Anuncios, programas de producción propia, informativos y documentales de las tres épocas se constituyeron en el punto de partida como representación de cada momento. A partir de ahí se llevó a cabo la elaboración de una encuestas compuesta por 15 ítem o descriptores, valorada por alumnos/as de Máster y Doctorado de diferentes líneas de especialización.

Como resultado de la misma se elaboraron una serie de gráficos, que en la parte central de la investigación se muestra, en donde se estudió si ha existido un proceso de evolución reflejado en los medios audiovisuales, si los roles han evolucionado parejos al ámbito social y cuáles han sido los resultados más evidentes del potencial cambio de paradigma.
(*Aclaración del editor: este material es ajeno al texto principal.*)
/-- The SCANOUT agent hands a slot on: to the owner that a waiting retire names, else to `new` (R407). -/
def State.agentHands (s : State) (n new : Nat) : State :=
  match s.win.retire.find? (fun r => r.1 == n) with
  | none => s.handSlot n new
  | some r =>
    let rs := s.win.retire.filter (fun q => q.1 != n)
    (({ s with win := { s.win with retire := rs } }.handSlot n r.2).wrB Reg.WIN_STATUS_PEND_RETIRE (!rs.isEmpty)).xferEnds 0

end Sys2Proof.Machine
end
El marco jurídico de las tres épocas consideradas presenta una gran distancia entre ellas; en los años 60 la forma de Gobierno es una Dictadura y como tal constriñe gravemente los derechos y libertades de las mujeres, colocándolas legalmente, no sólo social y materialmente, como alguien incapaz y menor de edad a la que su marido debe tutelar, las mujeres no pueden hacer nada por sí mismas: ni contratar, ni solicitar un trabajo ni abrir una cuenta en el Banco. Se las educa para ser “una buena esposa y una mejor madre de familia” sin plantearse que puedan tener  aspiraciones propias más allá del cuidado de los niños/as y la realización de las tareas del hogar.

En este momento la mujer es considerada por el Derecho como alguien que es desigual de partida y sin posibilidades de realizar actividades autónomas a menos que sean autorizadas por un hombre, como se constata a continuación. Llama la atención, sin embargo, la equiparación de la mujer soltera o viuda al varón, sin embargo la casada debe estar sometida a lo que se denomina la unidad de dirección del matrimonio, que reside en el marido, necesitando, por tanto, la consiguiente licencia marital para que la casada actuara en los ámbitos laboral o profesional.

En España, la desigual posición entre hombres y mujeres en todas las esferas de la vida tanto pública como privada, a lo largo de gran parte de la historia del siglo XX, ha quedado palpablemente reflejada en el Ordenamiento Jurídico, especialmente en la normativa de índole penal y civil, [1] que ha legitimado la subordinación de la mujer al marido, y reforzado, en gran parte, prejuicios sociales que indirectamente alientan la violencia contra las mujeres.

Baste, como ejemplo, recordar algunos artículos del Código Civil español de 1889, vigente hasta la II República y restablecido en la España franquista por Ley de 12 de marzo de 1938, en el que se recogía: el marido debe proteger a la mujer y ésta obedecer al marido (art. 57), la mujer está obligada a seguir al marido donde quiera que fije su residencia (art.58), el marido es el administrador de los bienes de la sociedad conyugal (art. 59), el marido es el representante de su mujer y ésta no puede, sin su licencia, comparecer en juicio (art. 60), tampoco puede la mujer, sin licencia marital, adquirir bienes a título oneroso ni lucrativo, enajenar sus bienes, ni contraer obligaciones sino en los casos y con las limitaciones establecidas por la ley (art. 61), la mujer sólo puede adquirir sin permiso de su marido cosas de consumo ordinario de la familia. La compra de joyas, muebles y objetos preciosos necesitan ser convalidada por el marido (art. 62), la patria potestad la ejerce sólo el padre y en su defecto la madre (art. 154).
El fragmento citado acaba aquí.